What you are asked to do:
Reproduce the opening lines of the records exactly, please, stopping after the line that contains "each check -/".

Supplied records:
-- ==== Sys2Proof/Tests/Slice0.lean ====
section
/-! SUPPORT. The model's own tests, each about one step or one word, with its expected result from 95_test_vectors.md or from a
rule's worked example; and, for every statement with hypotheses, a concrete state and operands that meet them (`witness_...`). -/

namespace Sys2Proof.Tests

open Sys2Proof.Machine Sys2Proof.Safety

/-! ### WellFormed refuses an ill-formed term of each check -/

theorem test_wf_index_refused : (Instr.setdir 256 .forward).wellFormed = false := by decide
theorem test_wf_index_top : (Instr.setdir 255 .forward).wellFormed = true := by decide
theorem test_wf_setdirspd_index : (Instr.setdirspd 256 .stop 0).wellFormed = false := by decide
theorem test_wf_setdirspd_speed : (Instr.setdirspd 0 .stop 32768).wellFormed = false := by decide
theorem test_wf_setspd_index : (Instr.setspd 256 0).wellFormed = false := by decide
theorem test_wf_setspd_speed : (Instr.setspd 0 (-32769)).wellFormed = false := by decide
theorem test_wf_setsspd_index : (Instr.setsspd 256 0).wellFormed = false := by decide
theorem test_wf_setsspd_speed : (Instr.setsspd 0 32768).wellFormed = false := by decide
theorem test_wf_brake : (Instr.brake 256).wellFormed = false := by decide
theorem test_wf_release : (Instr.release 256).wellFormed = false := by decide
theorem test_wf_setpin : (Instr.setpin 256 true).wellFormed = false := by decide
theorem test_wf_setallspd : (Instr.setallspd 32768).wellFormed = false := by decide
theorem test_wf_wrbit : (Instr.wrbit 256 true).wellFormed = false := by decide
theorem test_wf_wrpair_hi : (Instr.wrpair 256 0 0).wellFormed = false := by decide
theorem test_wf_wrpair_lo : (Instr.wrpair 0 256 0).wellFormed = false := by decide

/-! ### Decoding: words written bit by bit from 30_encoding.md R46 to R52 (and V-DEC) -/

/-- `op` 0001, `rsv` 00, `dir` 01, `idx` 255, `imm` 0. -/
theorem test_decode_setdir : decode 0b0001_00_01_11111111_0000000000000000#32 = .ok (.setdir 255 .rewind) := by decide
/-- `op` 0010, `dir` 00, `imm` all ones: speed -1. -/
theorem test_decode_setdirspd : decode 0b0010_00_00_00000000_1111111111111111#32 = .ok (.setdirspd 0 .stop (-1)) := by decide
/-- `op` 0011, `idx` 1, `imm` 0x8000: speed -32768. -/
theorem test_decode_setspd : decode 0b0011_00_00_00000001_1000000000000000#32 = .ok (.setspd 1 (-32768)) := by decide
/-- `op` 0100, `idx` 2, `imm` 0xFFCE: -50. -/
theorem test_decode_setsspd : decode 0b0100_00_00_00000010_1111111111001110#32 = .ok (.setsspd 2 (-50)) := by decide
/-- `op` 0101, `idx` 1. -/
theorem test_decode_brake : decode 0b0101_00_00_00000001_0000000000000000#32 = .ok (.brake 1) := by decide
/-- `op` 0110, `idx` 3. -/
theorem test_decode_release : decode 0b0110_00_00_00000011_0000000000000000#32 = .ok (.release 3) := by decide
/-- `op` 0111, `idx` 7, `b` 1. -/
theorem test_decode_setpin : decode 0b0111_00_00_00000111_0000000000000001#32 = .ok (.setpin 7 true) := by decide
/-- `op` 1000, `b` 1. -/
theorem test_decode_enall : decode 0b1000_00_00_00000000_0000000000000001#32 = .ok (.enall true) := by decide
/-- `op` 1001. -/
theorem test_decode_enpins : decode 0b1001_00_00_00000000_0000000000000000#32 = .ok .enpins := by decide
/-- `op` 1010. -/
theorem test_decode_dispins : decode 0b1010_00_00_00000000_0000000000000000#32 = .ok .dispins := by decide
/-- `op` 1011, `imm` 200. -/
theorem test_decode_setallspd : decode 0b1011_00_00_00000000_0000000011001000#32 = .ok (.setallspd 200) := by decide
/-- `op` 1100, `idx` 9, `b` 1. -/
theorem test_decode_wrbit : decode 0b1100_00_00_00001001_0000000000000001#32 = .ok (.wrbit 9 true) := by decide
/-- `op` 1101, `idx` 2, `lo` 3, `v` 10. -/
theorem test_decode_wrpair : decode 0b1101_00_00_00000010_00000011_000000_10#32 = .ok (.wrpair 2 3 0b10#2) := by decide
/-- Reserved words of V-DEC, each by its name. -/
theorem test_decode_dir11 : decode 0x23000080#32 = .error .direction := by decide
theorem test_decode_rsv : decode 0x48000080#32 = .error .mustBeZero := by decide
theorem test_decode_pair_mbz : decode 0xD0020304#32 = .error .mustBeZero := by decide
theorem test_decode_all_ones : decode 0xFFFFFFFF#32 = .error .opcode := by decide
/-- 30_encoding.md section 8, the other way. -/
theorem test_encode_setsspd : encode (.setsspd 2 (-50)) = 0x4002FFCE#32 := by decide
theorem test_encode_wrpair : encode (.wrpair 2 3 0b10#2) = 0xD0020302#32 := by decide

/-! ### One step on a small state -/

/-- A state at a command boundary with byte `b` latched, and the channels given. -/
def boundary (b : Byte) (duty : Vector Byte 4) (en : Vector Bool 4) : State :=
  { State.reset with
    shadow := b, srStage := b, srOut := b, data := b.getLsbD 0, duty := duty, en := en
    trace := gateEvents true ++ commitEvents b }

/-- One field of the state after the next step runs the word `w`. -/
def afterWord {α : Type} (f : State → α) (w : Word) (s : State) : Option α :=
  match step (presentWord w s) with
  | .next t => some (f t)
  | .fault _ => none
  | .refused _ => none

/-- The events of that step. -/
def eventsOf (w : Word) (s : State) : Option (List Event) :=
  afterWord (fun t => t.trace.drop s.trace.length) w s

/-- Every motor `Forward` at a duty, as in E6. -/
def running : State := boundary 0x27#8 #v[10#8, 20#8, 30#8, 40#8] #v[true, true, true, true]

/-- V-DIR: `SETDIR 2, REW` from 0xFF gives 0xDF. -/
theorem test_setdir_rewind :
    afterWord (·.srOut) 0x11020000#32 (boundary 0xFF#8 (Vector.replicate 4 0) (Vector.replicate 4 false)) = some 0xDF#8 := by
  decide
/-- V-DIR: `SETDIR 4, FWD` is a no-op. -/
theorem test_setdir_guard : eventsOf 0x12040000#32 State.reset = some [] := by decide
/-- P1, first command: `Commit(0x04) PwmAna(0,128)`. -/
theorem test_setdirspd_trace : eventsOf 0x22000080#32 State.reset = some (commitEvents 0x04#8 ++ [.pwmAna 0 128#8]) := by decide
/-- V-SPD: `SETDIRSPD 1, FWD, 256`: direction written, speed dropped. -/
theorem test_setdirspd_guard : eventsOf 0x22010100#32 State.reset = some (commitEvents 0x02#8) := by decide
/-- V-SPD: `SETSPD 1, 256` leaves the channel. -/
theorem test_setspd_256 : afterWord (·.duty) 0x30010100#32 running = some #v[10#8, 20#8, 30#8, 40#8] := by decide
/-- V-SPD: `SETSPD 3, 1`, the highest valid index. -/
theorem test_setspd_3 : eventsOf 0x30030001#32 State.reset = some [.pwmAna 3 1#8] := by decide
/-- V-SSPD: `SETSSPD 0, -32768`: Rewind, speed dropped. -/
theorem test_setsspd_min : eventsOf 0x40008000#32 State.reset = some (commitEvents 0x08#8) := by decide
/-- V-SSPD: `SETSSPD 0, 0`: Forward at 0. -/
theorem test_setsspd_zero : eventsOf 0x40000000#32 State.reset = some (commitEvents 0x04#8 ++ [.pwmAna 0 0#8]) := by decide
/-- E6: `BRAKE 0` gives `Commit(0x23) PwmAna(0,255)`. -/
theorem test_brake_trace : eventsOf 0x50000000#32 running = some (commitEvents 0x23#8 ++ [.pwmAna 0 255#8]) := by decide
/-- E6: only channel 0 changes. -/
theorem test_brake_duty : afterWord (·.duty) 0x50000000#32 running = some #v[255#8, 20#8, 30#8, 40#8] := by decide
/-- E7: `RELEASE 0` keeps the duty and gates the channel. -/
theorem test_release_en : afterWord (·.en) 0x60000000#32 running = some #v[false, true, true, true] := by decide
theorem test_release_duty : afterWord (·.duty) 0x60000000#32 running = some #v[10#8, 20#8, 30#8, 40#8] := by decide
/-- V-PIN: `SETPIN 4, 1` writes position 7. -/
theorem test_setpin_4 : afterWord (·.shadow) 0x70040001#32 State.reset = some 0x80#8 := by decide
/-- V-PIN: `SETPIN 8, 1` is a no-op, not a fault. -/
theorem test_setpin_guard : afterWord (·.fault) 0x70080001#32 State.reset = some false := by decide
/-- V-GLB: `ENALL 0`. -/
theorem test_enall_off : eventsOf 0x80000000#32 running =
    some [.pwmGate 0 false, .pwmGate 1 false, .pwmGate 2 false, .pwmGate 3 false] := by decide
/-- V-GLB: `ENPINS` re-applies the stored duty, the vector that tells the two readings of D13 apart. -/
theorem test_enpins_pwm : afterWord (fun t => pwmOut t 2) 0x90000000#32
    (boundary 0x27#8 #v[128#8, 0#8, 50#8, 255#8] #v[true, false, true, false]) = some 50#8 := by decide
/-- R91: `DISPINS`. -/
theorem test_dispins_en : afterWord (·.en) 0xA0000000#32 running = some #v[false, false, false, false] := by decide
/-- V-GLB: `SETALLSPD 255` and `SETALLSPD -1`. -/
theorem test_setallspd_255 : afterWord (·.duty) 0xB00000FF#32 running = some #v[255#8, 255#8, 255#8, 255#8] := by decide
theorem test_setallspd_negative : eventsOf 0xB000FFFF#32 running = some [] := by decide
/-- V-L4: `WRBIT 7, 0` from 0xA5 gives 0x25 and leaves `DATA` at 1. -/
theorem test_wrbit_top : afterWord (fun t => (t.srOut, t.data)) 0xC0070000#32
    (boundary 0xA5#8 (Vector.replicate 4 0) (Vector.replicate 4 false)) = some (0x25#8, true) := by decide
/-- V-L5: `WRBIT 8, 0`, the lowest position out of range. -/
theorem test_wrbit_fault : afterWord (fun t => (t.fault, t.cause)) 0xC0080000#32 State.reset = some (true, 1#2) := by decide
/-- V-L8: `WRPAIR 0, 7, 0b01` from 0xFF gives 0xFE. -/
theorem test_wrpair_swapped : afterWord (·.shadow) 0xD0000701#32
    (boundary 0xFF#8 (Vector.replicate 4 0) (Vector.replicate 4 false)) = some 0xFE#8 := by decide
/-- V-L11: `WRPAIR 9, 9`: `POS_RANGE` has priority. -/
theorem test_wrpair_priority : afterWord (·.cause) 0xD0090901#32 State.reset = some 1#2 := by decide
/-- V-L10: `WRPAIR 2, 2, 0b00`. -/
theorem test_wrpair_alias : afterWord (·.cause) 0xD0020200#32 State.reset = some 2#2 := by decide

/-- A halted state, as after V-FLT's first command. -/
def halted : State := { running with fault := true, cause := 1#2 }

/-- V-FLT: a halted block runs nothing. -/
theorem test_halted_discards : afterWord (·.cause) 0xD0020200#32 halted = some 1#2 := by decide
/-- V-FLT: decoding comes before the position check. -/
theorem test_reserved_before_fault : afterWord (·.fault) 0xC0090003#32 State.reset = some false := by decide

/-- V-ENV: the stage after the first and after the eighth rising edge of `commit(0xA5)` from 0xFF. -/
theorem test_env_first_edge :
    (performAll ((commitEvents 0xA5#8).take 5) { State.reset with srStage := 0xFF#8 }).srStage = 0xFE#8 := by decide
theorem test_env_last_edge :
    (performAll ((commitEvents 0xA5#8).take 23) { State.reset with srStage := 0xFF#8 }).srStage = 0xA5#8 := by decide
/-- V-RST: reset from a halted state with every channel on. -/
theorem test_reset_from_halted : (match step { halted with host := [.reset] } with
    | .next t => some (t.fault, t.en, t.srOut, t.trace.drop halted.trace.length)
    | .fault _ => none
    | .refused _ => none) =
    some (false, #v[false, false, false, false], 0x00#8, State.reset.trace) := by decide

/-! ### Witnesses: states and operands that meet the hypotheses of the statements -/

theorem running_settled : BusSettled running :=
  ⟨rfl, rfl, rfl, rfl, by decide, gateEvents true, [], by simp [running, boundary], by simp⟩
theorem running_idle : BusIdle running := ⟨rfl, rfl⟩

Exercise output:
-- ==== Sys2Proof/Tests/Slice0.lean ====
section
/-! SUPPORT. The model's own tests, each about one step or one word, with its expected result from 95_test_vectors.md or from a
rule's worked example; and, for every statement with hypotheses, a concrete state and operands that meet them (`witness_...`). -/

namespace Sys2Proof.Tests

open Sys2Proof.Machine Sys2Proof.Safety

/-! ### WellFormed refuses an ill-formed term of each check -/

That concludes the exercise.